View DeWalt DCB115 Charger on Amazon (paid link) View DeWalt DCB115 Charger on Home Depot (paid link)
If it still isn't working
If a pack shows no light on two different chargers, or if fast-blink + yellow persists for more than an hour at room temperature, the pack likely has a cell-level fault. DeWalt covers batteries under a 3-year limited warranty (plus 1-year free service and 90-day money-back on tools and chargers). Contact DeWalt at 1-800-4-DEWALT or visit an authorized service center with proof of purchase.
A visibly swollen pack should not go back into a charger. Set it on a non-flammable surface outdoors and contact your local battery recycling program.
FAQ
Why does my DeWalt charger blink red so fast? Fast red blinking on the DCB115, especially when paired with a steady yellow light, means Hot/Cold Pack Delay — not a hardware failure. The charger detected the battery temperature is outside 40°F–104°F (4.5°C–40°C). Warm or cool the pack and reinsert; the charger resumes automatically.
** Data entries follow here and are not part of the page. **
/-- R102, R103: `K_t` is the first 32 bits of the fractional part of the cube root of the (t+1)-th prime
(`c` is floor(cbrt(p) · 2^32)), and the initial hash words are those of the square roots of the first
eight primes. -/
def Obligations.HashConstantsAreRootsOfPrimes : Prop :=
  kTable.length = 64 ∧ ((List.range 312).filter (fun p => decide p.Prime)).length = 64 ∧
  (∀ pk ∈ ((List.range 312).filter (fun p => decide p.Prime)).zip kTable,
    ∃ c, c ^ 3 ≤ pk.1 * 2 ^ 96 ∧ pk.1 * 2 ^ 96 < (c + 1) ^ 3 ∧ c % 2 ^ 32 = pk.2.toNat) ∧
  ∀ pk ∈ [2, 3, 5, 7, 11, 13, 17, 19].zip [initialHash.a, initialHash.b, initialHash.c, initialHash.d,
      initialHash.e, initialHash.f, initialHash.g, initialHash.h],
    ∃ c, c ^ 2 ≤ pk.1 * 2 ^ 64 ∧ pk.1 * 2 ^ 64 < (c + 1) ^ 2 ∧ c % 2 ^ 32 = pk.2.toNat

/-- R105, R104: the message schedule: its first sixteen words are those of the block, each later word is given by
the recurrence. -/
def Obligations.ScheduleFollowsTheRecurrence : Prop :=
  let sigma0 := fun x : Word => x.rotateRight 7 ^^^ x.rotateRight 18 ^^^ (x >>> 3)
  let sigma1 := fun x : Word => x.rotateRight 17 ^^^ x.rotateRight 19 ^^^ (x >>> 10)
  ∀ block : Bytes, block.length = 64 → (schedule block).length = 64 ∧
    (∀ t, t < 16 → (schedule block).getD t 0 = BitVec.ofNat 32 (intOf ((block.drop (4 * t)).take 4))) ∧
    (∀ t, 16 ≤ t → t < 64 → (schedule block).getD t 0 =
      sigma1 ((schedule block).getD (t - 2) 0) + (schedule block).getD (t - 7) 0 +
        sigma0 ((schedule block).getD (t - 15) 0) + (schedule block).getD (t - 16) 0)

/-- R106, R104: the compression of a block: sixty-four simultaneous updates of the eight working variables, added to
the chaining value. -/
def Obligations.CompressionRunsSixtyFourRounds : Prop :=
  ∀ (h : Chain) (block : Bytes), block.length = 64 → ∃ v : Nat → Chain, v 0 = h ∧
    (∀ t, t < 64 →
      let s := v t
      let t1 := s.h + (s.e.rotateRight 6 ^^^ s.e.rotateRight 11 ^^^ s.e.rotateRight 25) +
        ((s.e &&& s.f) ^^^ (~~~s.e &&& s.g)) + kTable.getD t 0 + (schedule block).getD t 0
      let t2 := (s.a.rotateRight 2 ^^^ s.a.rotateRight 13 ^^^ s.a.rotateRight 22) +
        ((s.a &&& s.b) ^^^ (s.a &&& s.c) ^^^ (s.b &&& s.c))
      v (t + 1) = ⟨t1 + t2, s.a, s.b, s.c, s.d + t1, s.e, s.f, s.g⟩) ∧
    compress h block = ⟨h.a + (v 64).a, h.b + (v 64).b, h.c + (v 64).c, h.d + (v 64).d, h.e + (v 64).e, h.f + (v 64).f,
      h.g + (v 64).g, h.h + (v 64).h⟩

/-- R101, R107, R108: the digest: the blocks of the padded message are compressed in order from the initial hash
value, and the eight words of the last chaining value are written most significant byte first. -/
def Obligations.DigestChainsTheBlocksInOrder : Prop :=
  ∀ m : Bytes, ∃ v : Nat → Chain, v 0 = initialHash ∧
    (∀ i, i < (padMessage m).length / 64 → v (i + 1) = compress (v i) (((padMessage m).drop (64 * i)).take 64)) ∧
    let w := v ((padMessage m).length / 64)
    sha256 m = be w.a.toNat 4 ++ be w.b.toNat 4 ++ be w.c.toNat 4 ++ be w.d.toNat 4 ++ be w.e.toNat 4 ++ be w.f.toNat 4 ++
      be w.g.toNat 4 ++ be w.h.toNat 4

/-- R118: the worked trace for "abc": the padded block, the schedule words and the digest. -/
def Obligations.WorkedTraceOfAbc : Prop :=
  let m : Bytes := [0x61, 0x62, 0x63]
  (padMessage m).take 4 = [0x61, 0x62, 0x63, 0x80] ∧
  [0, 15, 16, 17, 18, 19, 63].map (fun t => (schedule (padMessage m)).getD t 0) =
    [0x61626380, 0x00000018, 0x61626380, 0x000f0000, 0x7da86405, 0x600003c6, 0x12b1edeb] ∧
  intOf (sha256 m) = 0xba7816bf8f01cfea414140de5dae2223b00361a396177a9cb410ff61f20015ad
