-- ==== Sys2Proof/Laws/Fits.lean ====
section
/-! SUPPORT. The bounds of R22 over the updates of the engine: which updates keep every register within its
bound. -/

namespace Sys2Proof.Machine

/-- With no bound set, everything fits. -/
theorem fits_of_unbounded {p : Params} (h1 : p.maxIntBits = none) (h2 : p.maxBufBytes = none) (e : Engine) :
    e.fits p := ⟨fun _ _ _ => by simp [fitsInt, h1], fun _ _ _ => by simp [fitsBuf, h2]⟩

/-- A smaller natural fits where a larger one does. -/
theorem fitsInt_mono {p : Params} {a b : Nat} (hab : a ≤ b) (h : fitsInt p b = true) : fitsInt p a = true := by
  simp only [fitsInt] at *
  cases h2 : p.maxIntBits with
  | none => rfl
  | some B => simp [h2] at h ⊢; exact le_trans (bitlen_mono hab) (by exact_mod_cast h)

/-- A shorter string fits where a longer one does. -/
theorem fitsBuf_mono {p : Params} {a b : Nat} (hab : a ≤ b) (h : fitsBuf p b = true) : fitsBuf p a = true := by
  simp only [fitsBuf] at *
  cases h2 : p.maxBufBytes with
  | none => rfl
  | some B => simp [h2] at h ⊢; omega

/-- Writing a fitting result keeps the bounds. -/
theorem fits_write {p : Params} {r : Result} {e : Engine} (he : e.fits p) (hr : r.fits p = true) : (r.write e).fits p := by
  obtain ⟨h1, h2⟩ := he
  constructor
  · intro q v hq
    by_cases hs : q = .status
    · subst hs; simp [Engine.content] at hq
    by_cases hd : q ∈ r.dests
    · cases r <;> simp only [Result.dests, List.mem_cons, List.not_mem_nil, or_false] at hd <;> simp only [Result.fits, Bool.and_eq_true] at hr
      · subst hd; simp [Result.write, Engine.content] at hq
      · subst hd; simp [Result.write, Engine.content] at hq
      · subst hd; simp [Result.write, Engine.content] at hq; rw [← hq]; exact hr
      · rcases hd with rfl | rfl | rfl <;> simp [Result.write, Engine.content] at hq <;> rw [← hq]
        exacts [hr.1.1, hr.1.2, hr.2]
      · exact absurd hd hs
      · rcases hd with rfl | rfl | rfl | rfl | rfl <;> simp [Result.write, Engine.content] at hq <;> rw [← hq]
        exacts [hr.1.1.1.1, hr.1.1.1.2, hr.1.1.2, hr.1.2, hr.2]
    · rw [content_write hd hs] at hq; exact h1 q v hq
  · intro q v hq
    by_cases hs : q = .status
    · subst hs; simp [Engine.content] at hq
    by_cases hd : q ∈ r.dests
    · cases r <;> simp only [Result.dests, List.mem_cons, List.not_mem_nil, or_false] at hd <;> simp only [Result.fits, Bool.and_eq_true] at hr
      · subst hd; simp [Result.write, Engine.content] at hq; rw [← hq]; exact hr
      · subst hd; simp [Result.write, Engine.content] at hq; rw [← hq]; exact hr
      · subst hd; simp [Result.write, Engine.content] at hq
      · rcases hd with rfl | rfl | rfl <;> simp [Result.write, Engine.content] at hq 
      · exact absurd hd hs
      · rcases hd with rfl | rfl | rfl | rfl | rfl <;> simp [Result.write, Engine.content] at hq
    · rw [content_write hd hs] at hq; exact h2 q v hq

/-- The bounds carry over to an engine whose context registers fit, and whose other registers have the same
contents, or ⊥. -/
theorem fits_congr {p : Params} {e e' : Engine} (he : e.fits p) (h1 : fitsInt p e'.errinfoExp = true)
    (h2 : fitsInt p e'.errinfoAct = true)
    (h : ∀ q, q ≠ .status → q ≠ .errinfoExp → q ≠ .errinfoAct → e'.content q = e.content q ∨ e'.content q = none) :
    e'.fits p := by
  constructor
  · intro q v hq
    by_cases hs : q = .status
    · subst hs; simp [Engine.content] at hq
    by_cases n1 : q = .errinfoExp
    · subst n1; cases hq; exact h1
    by_cases n2 : q = .errinfoAct
    · subst n2; cases hq; exact h2
    rcases h q hs n1 n2 with h | h <;> rw [h] at hq
    · exact he.1 q v hq
    · cases hq
  · intro q v hq
    by_cases hs : q = .status
    · subst hs; simp [Engine.content] at hq
    by_cases n1 : q = .errinfoExp
    · subst n1; simp [Engine.content] at hq
    by_cases n2 : q = .errinfoAct
    · subst n2; simp [Engine.content] at hq
    rcases h q hs n1 n2 with h | h <;> rw [h] at hq
    · exact he.2 q v hq
    · cases hq

theorem content_clear_or {e : Engine} {q r : Reg} (hs : q ≠ .status) : (e.clear r).content q = e.content q ∨ (e.clear r).content q = none := by
  by_cases h : q = r
  · subst h; cases q <;> first | exact .inl rfl | exact .inr rfl
  · exact .inl (content_clear h hs)

theorem content_clear_foldl_or {e : Engine} {q : Reg} {rs : List Reg} (hs : q ≠ .status) :
    (rs.foldl Engine.clear e).content q = e.content q ∨ (rs.foldl Engine.clear e).content q = none := by
  induction rs generalizing e with
  | nil => exact .inl rfl
  | cons r rs ih =>
    rw [List.foldl_cons]
    rcases ih (e := e.clear r) with h | h
    · rcases content_clear_or (e := e) (r := r) hs with h' | h'
      · exact .inl (h.trans h')
      · exact .inr (h.trans h')
    · exact .inr h

end Sys2Proof.Machine
end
Is a blinking red light on a DeWalt charger bad? It depends on the blink rate. Slow red blink = normal charging. Fast red blink + yellow = recoverable temperature hold. No light at all when a battery is inserted = something is wrong with the pack or charger. Only the last state signals a hardware issue.
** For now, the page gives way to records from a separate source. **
/-- Settles O38: the flag fits every bound, so the operation always completes. -/
theorem isprimeWritesThePrimeFlag : Obligations.IsprimeWritesThePrimeFlag := by
  refine ⟨rfl, fun s => ⟨fun hidle => ⟨fun h => refuses_issue hidle fun l hl => ?refusal, fun n hn => ?accepted⟩,
    fun n rounds hrun => ?completion⟩⟩
  case refusal =>
    obtain ⟨n, hn, -⟩ := latchIsprime_ok_iff.1 hl
    simp [hn] at h
  case accepted => exact exec_idle_of_latch (i := .isprime) hidle (latchIsprime_ok_iff.2 ⟨n, hn, rfl⟩)
  case completion => exact (exec_running hrun).trans (complete_of_fits rfl)

/-! ### `GENPRIME` (R173, R174) -/

theorem latchGenprime_ok_iff {e : Engine} {l : Latch} : latchGenprime e = .ok l ↔
    ∃ bits, e.arg = some bits ∧ bits ≠ 0 ∧ .genprime bits none = l := by
  simp [latchGenprime, bind_ok_iff, need_ok_iff, require_ok_iff, pure, Except.pure]

theorem drawCandidate_spec {bits : Nat} (h : bits ≠ 0) (g : Rng) :
    (drawCandidate bits g).1 % 2 = 1 ∧
      2 ^ (bits - 1) ≤ (drawCandidate bits g).1 ∧ (drawCandidate bits g).1 < 2 ^ bits := by
  obtain ⟨hodd, hlen⟩ := candidateInRange_spec g.next.1 (Nat.one_le_iff_ne_zero.2 h)
  exact ⟨hodd, (bitlen_eq_iff h).1 hlen⟩

theorem advance_genprime_of_accepted {s : State} {bits c : Nat} (h : (isPrime c Config.mrRounds s.rng).1 = true) :
    advance s (.genprime bits (some c)) = complete (.res0 c) (s.withRng (isPrime c Config.mrRounds s.rng).2) := by
  rw [advance, if_pos h]

theorem advance_genprime_of_rejected {s : State} {bits c : Nat} (h : (isPrime c Config.mrRounds s.rng).1 = false) :
    advance s (.genprime bits (some c)) =
      .next ((s.withRng (isPrime c Config.mrRounds s.rng).2).progress (.genprime bits none)) := by
  rw [advance, if_neg (Bool.eq_false_iff.1 h)]

/-- Settles O39: the phases of the search are those of `advance`. -/
theorem genprimeDrawsUntilACandidateIsAccepted : Obligations.GenprimeDrawsUntilACandidateIsAccepted := by
  refine ⟨rfl, fun s => ⟨fun hidle => ⟨fun h => refuses_issue hidle fun l hl => ?refusal,
    fun bits hbits h0 => ?issue⟩, fun bits hrun h0 => ?draw,
    fun bits c hrun => ⟨fun hc hfit => ?accepted, fun hc => ?rejected⟩⟩⟩
  case refusal =>
    obtain ⟨bits, hbits, h0, -⟩ := latchGenprime_ok_iff.1 hl
    simp [hbits, h0] at h
  case issue => exact exec_idle_of_latch (i := .genprime) hidle (latchGenprime_ok_iff.2 ⟨bits, hbits, h0, rfl⟩)
  case draw =>
    obtain ⟨hodd, hlow, hhigh⟩ := drawCandidate_spec h0 s.rng
    exact ⟨_, rfl, hodd, hlow, hhigh, exec_running hrun⟩
  case accepted =>
    exact (exec_running hrun).trans ((advance_genprime_of_accepted hc).trans (complete_of_fits hfit))
  case rejected => exact (exec_running hrun).trans (advance_genprime_of_rejected hc)

/-! ### The search for a prime of one bit (R177) -/

/-- `GENPRIME` is running with `ARG` = 1, and a candidate it holds is 1, the only odd number of one bit. -/
def SearchesOneBit (s : State) : Prop := ∃ c, s.Running (.genprime 1 c) ∧ ∀ x, c = some x → x = 1

/-- The engine's turn draws the candidate 1 or discards it. -/
theorem exec_searchesOneBit {s : State} (h : SearchesOneBit s) :
    ∃ t, exec .genprime s = .next t ∧ SearchesOneBit t := by
  obtain ⟨c, hrun, hone⟩ := h
  have ⟨hbusy, _⟩ := hrun
  cases c with
  | none =>
    obtain ⟨-, hlow, hhigh⟩ := drawCandidate_spec one_ne_zero s.rng
    have hdrawn : (drawCandidate 1 s.rng).1 = 1 := by omega
    exact ⟨_, exec_running hrun, _, ⟨hbusy, rfl⟩, fun x hx => (Option.some.inj hx).symm.trans hdrawn⟩
  | some c =>
    obtain rfl := hone c rfl
    have hrejected := advance_genprime_of_rejected (bits := 1)
      (congrArg Prod.fst (isPrime_of_le_one (rounds := Config.mrRounds) (g := s.rng) le_rfl))
    exact ⟨_, (exec_running hrun).trans hrejected, none, ⟨hbusy, rfl⟩, nofun⟩

theorem steps_searchesOneBit {s : State} {k : Nat} (h : SearchesOneBit s) (hag : s.agenda = List.replicate k .engine) :
    ∃ t, steps k s = .next t ∧ t.agenda = [] ∧ SearchesOneBit t := by
  induction k generalizing s with
  | zero => exact ⟨s, rfl, hag, h⟩
  | succ k ih =>
    have ⟨c, hrun, _⟩ := h
    obtain ⟨u, hexec, hu⟩ := exec_searchesOneBit (s := { s with agenda := List.replicate k .engine }) h
    rw [steps_succ_of_next ((step_engine_running hrun hag).trans hexec)]
    exact ih hu (exec_sameOutside hexec).agenda

/-- Settles O40: the issue starts the search for a prime of one bit, and every turn of the engine keeps it up. -/
theorem genprimeOfOneBitNeverCompletes : Obligations.GenprimeOfOneBitNeverCompletes := by
  intro s k hidle harg hag
  have hlatch := latchGenprime_ok_iff.2 ⟨1, harg, one_ne_zero, rfl⟩
  obtain ⟨u, hstep, hrun, hagu, -⟩ := step_cmd_of_accepted (i := .genprime) hidle hag hlatch
  obtain ⟨t, hsteps, hagt, c, ⟨hbusy, -⟩, -⟩ := steps_searchesOneBit ⟨none, hrun, nofun⟩ hagu
  exact ⟨t, (steps_succ_of_next hstep).trans hsteps, hagt, hbusy⟩

end Sys2Proof.Machine

/-! ## Key generation (O41 to O43) -/

namespace Sys2Proof.Machine

/-! ### The issue of `GENKEY` (R191, R197) -/

theorem supportsBits_iff {p : Params} {bits : Nat} :
    supportsBits p bits = true ↔ bits ∈ p.supportedBits ∧ bits % 2 = 0 ∧ 4 ≤ bits := by
  simp [supportsBits, and_assoc]

theorem latchGenkey_ok_iff {p : Params} {e : Engine} {l : Latch} : latchGenkey p e = .ok l ↔
    ∃ bits, e.arg = some bits ∧ supportsBits p bits = true ∧ .genkey bits none none = l := by
  simp [latchGenkey, bind_ok_iff, need_ok_iff, require_ok_iff, pure, Except.pure]

/-! ### The phases of the search (R190) -/

section

variable {s : State} {bits c : Nat} {p : Option Nat}

theorem advance_genkey_draw : advance s (.genkey bits p none) =
    .next ((s.withRng (drawCandidate (bits / 2) s.rng).2).progress
      (.genkey bits p (some (drawCandidate (bits / 2) s.rng).1))) := by
  cases p <;> rfl

theorem advance_genkey_of_rejected (h : (isPrime c Config.mrRounds s.rng).1 = false) :
    advance s (.genkey bits p (some c)) =
      .next ((s.withRng (isPrime c Config.mrRounds s.rng).2).progress (.genkey bits p none)) := by
  cases p <;> rw [advance, if_neg (Bool.eq_false_iff.1 h)]

theorem advance_genkey_of_first_accepted (h : (isPrime c Config.mrRounds s.rng).1 = true) :
    advance s (.genkey bits none (some c)) =
      .next ((s.withRng (isPrime c Config.mrRounds s.rng).2).progress (.genkey bits (some c) none)) := by
  rw [advance, if_pos h]

theorem advance_genkey_of_second_accepted {p : Nat} (h : (isPrime c Config.mrRounds s.rng).1 = true) :
    advance s (.genkey bits (some p) (some c)) =
      conclude .genkey (deriveKey p c) (s.withRng (isPrime c Config.mrRounds s.rng).2) := by
  rw [advance, if_pos h]

end

/-! ### The derivation of the key from p and q (R190) -/

theorem modInverse_eq_none_iff {e phi : Nat} : modInverse e phi = none ↔ Nat.gcd e phi ≠ 1 := by
  simp [modInverse, egcd_gcd]

theorem deriveKey_of_some {p q d : Nat} (h : modInverse Config.eFixed ((p - 1) * (q - 1)) = some d) :
    deriveKey p q = .ok (.key (p * q) Config.eFixed d p q) := by
  simp only [deriveKey, h]

theorem deriveKey_of_none {p q : Nat} (h : modInverse Config.eFixed ((p - 1) * (q - 1)) = none) :
    deriveKey p q = .error (.raise .noInverse 0 0) := by
  simp only [deriveKey, h]

theorem pred_mul_pred_ne_zero {p q : Nat} (hp : 1 < p) (hq : 1 < q) : (p - 1) * (q - 1) ≠ 0 :=
  Nat.mul_ne_zero (by omega) (by omega)

/-- The parts of a key pair are no larger than its modulus, but for the exponent, which is fixed. -/
theorem fits_key {params : Params} {p q d : Nat} (hp : 1 < p) (hq : 1 < q) (hd : d < (p - 1) * (q - 1))
    (hn : fitsInt params (p * q : Nat) = true) (he : fitsInt params (Config.eFixed : Nat) = true) :
    (Result.key (p * q) Config.eFixed d p q).fits params = true := by
  have hdn : d ≤ p * q := hd.le.trans (Nat.mul_le_mul (Nat.sub_le p 1) (Nat.sub_le q 1))
  have hpn : p ≤ p * q := Nat.le_mul_of_pos_right p (by omega)
  have hqn : q ≤ p * q := Nat.le_mul_of_pos_left q (by omega)
  simp only [Result.fits, hn, he, fitsInt_mono hdn hn, fitsInt_mono hpn hn, fitsInt_mono hqn hn, Bool.and_self]

/-! ### The last step of `GENKEY` (R190, R255) -/

section

variable {s t : State} {bits p q : Nat}

/-- When 65537 has an inverse, the accepted q ends the command with the key pair. -/
theorem exec_genkey_of_coprime (hrun : s.Running (.genkey bits (some p) (some q)))
    (hacc : (isPrime q Config.mrRounds s.rng).1 = true) (hp : 1 < p) (hq : 1 < q)
    (hg : Nat.gcd Config.eFixed ((p - 1) * (q - 1)) = 1) (hn : fitsInt s.params (p * q : Nat) = true)
    (he : fitsInt s.params (Config.eFixed : Nat) = true) :
    ∃ d, d < (p - 1) * (q - 1) ∧ Config.eFixed * d % ((p - 1) * (q - 1)) = 1 % ((p - 1) * (q - 1)) ∧
      exec .genkey s = .next
        ((s.withRng (isPrime q Config.mrRounds s.rng).2).succeed (.key (p * q) Config.eFixed d p q)) := by
  obtain ⟨d, hd, hlt, hinv⟩ := modInverse_some (pred_mul_pred_ne_zero hp hq) hg
  refine ⟨d, hlt, hinv, (exec_running hrun).trans ?_⟩
  rw [advance_genkey_of_second_accepted hacc, deriveKey_of_some hd]
  exact complete_of_fits (fits_key hp hq hlt hn he)

/-- A last step that ends the command without an error has written the key pair. -/
theorem key_of_exec_genkey (hrun : s.Running (.genkey bits (some p) (some q))) (hexec : exec .genkey s = .next t)
    (hidle : t.engine.busy = false) (herr : t.engine.err = 0) :
    (isPrime q Config.mrRounds s.rng).1 = true ∧ ∃ d, modInverse Config.eFixed ((p - 1) * (q - 1)) = some d ∧
      t = (s.withRng (isPrime q Config.mrRounds s.rng).2).succeed (.key (p * q) Config.eFixed d p q) := by
  have hadv : advance s (.genkey bits (some p) (some q)) = .next t := (exec_running hrun).symm.trans hexec
  cases hacc : (isPrime q Config.mrRounds s.rng).1 with
  | false =>
    rw [advance_genkey_of_rejected hacc] at hadv
    cases hadv
    exact absurd (hrun.left.symm.trans hidle) (by decide)
  | true =>
    rw [advance_genkey_of_second_accepted hacc] at hadv
    cases hd : modInverse Config.eFixed ((p - 1) * (q - 1)) with
    | some d =>
      rw [deriveKey_of_some hd] at hadv
      exact ⟨rfl, d, rfl, (complete_next_iff.1 hadv).right⟩
    | none =>
      rw [deriveKey_of_none hd, conclude, fail_zero] at hadv
      cases hadv
      exact absurd (show Err.noInverse.code = 0 from herr) (by decide)

end

/-- Settles O41: the phases are those of `advance`, and the last step ends as the gcd decides. -/
theorem genkeyWritesTheKeyPairOrReportsNone : Obligations.GenkeyWritesTheKeyPairOrReportsNone := by
  refine ⟨rfl, fun s => ⟨fun hidle => ⟨refuses_of_arg_none hidle (by decide),
    fun bits hbits => ⟨fun hnot => refuses_issue hidle fun l hl => ?unsupported, fun hmem heven h4 => ?issue⟩⟩,
    fun bits p hrun => ?draw, fun bits p c hrun hc => ?rejected, fun bits c hrun hc => ?first,
    fun bits p q hrun hc hp hq => ⟨fun hg hn he => ?keyPair, fun hg => ?noInverse⟩⟩⟩
  case unsupported =>
    obtain ⟨b, hb, hsupported, -⟩ := latchGenkey_ok_iff.1 hl
    obtain rfl : bits = b := Option.some.inj (hbits.symm.trans hb)
    exact hnot (supportsBits_iff.1 hsupported).left
  case issue =>
    exact exec_idle_of_latch (i := .genkey) hidle
      (latchGenkey_ok_iff.2 ⟨bits, hbits, supportsBits_iff.2 ⟨hmem, heven, h4⟩, rfl⟩)
  case draw => exact (exec_running hrun).trans advance_genkey_draw
  case rejected => exact (exec_running hrun).trans (advance_genkey_of_rejected hc)
  case first => exact (exec_running hrun).trans (advance_genkey_of_first_accepted hc)
  case keyPair => exact exec_genkey_of_coprime hrun hc hp hq hg hn he
  case noInverse =>
    refine (exec_running hrun).trans ?_
    rw [advance_genkey_of_second_accepted hc, deriveKey_of_none (modInverse_none hg)]
    exact fail_zero

/-! ### When 65537 has no inverse (R192) -/

theorem prime_eFixed : Nat.Prime Config.eFixed := by norm_num [Config.eFixed]

theorem gcd_eFixed_eq_one_iff {p q : Nat} : Nat.gcd Config.eFixed ((p - 1) * (q - 1)) = 1 ↔
    ¬ (Config.eFixed ∣ p - 1 ∨ Config.eFixed ∣ q - 1) := by
  rw [← prime_eFixed.dvd_mul]
  exact prime_eFixed.coprime_iff_not_dvd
Does the DCB115 charge FLEXVOLT batteries? Yes. The DCB115 charges FLEXVOLT batteries in 20V mode. For full 60V FLEXVOLT fast charging, DeWalt makes the DCB118 FAST charger. Both models use the same LED scheme and the same 40°F–104°F (4.5°C–40°C) charging range.
How long does a DeWalt DCB115 take to charge a 5.0Ah pack? The DCB115 manual does not publish exact per-capacity charge times, but a DCB205 5.0Ah pack typically takes 60–90 minutes at room temperature. Cold or hot packs spend additional time in Pack Delay before charging begins, extending the total wall-clock time.
What is the difference between the DCB115 and DCB118? The DCB118 is DeWalt's FAST charger and delivers a higher charge current than the DCB115. Both use the same LED scheme — slow red blink for charging, solid red for full, fast red + yellow for Pack Delay. If DCB115 charge times are too slow for your job site, the DCB118 is a direct upgrade on the same platform.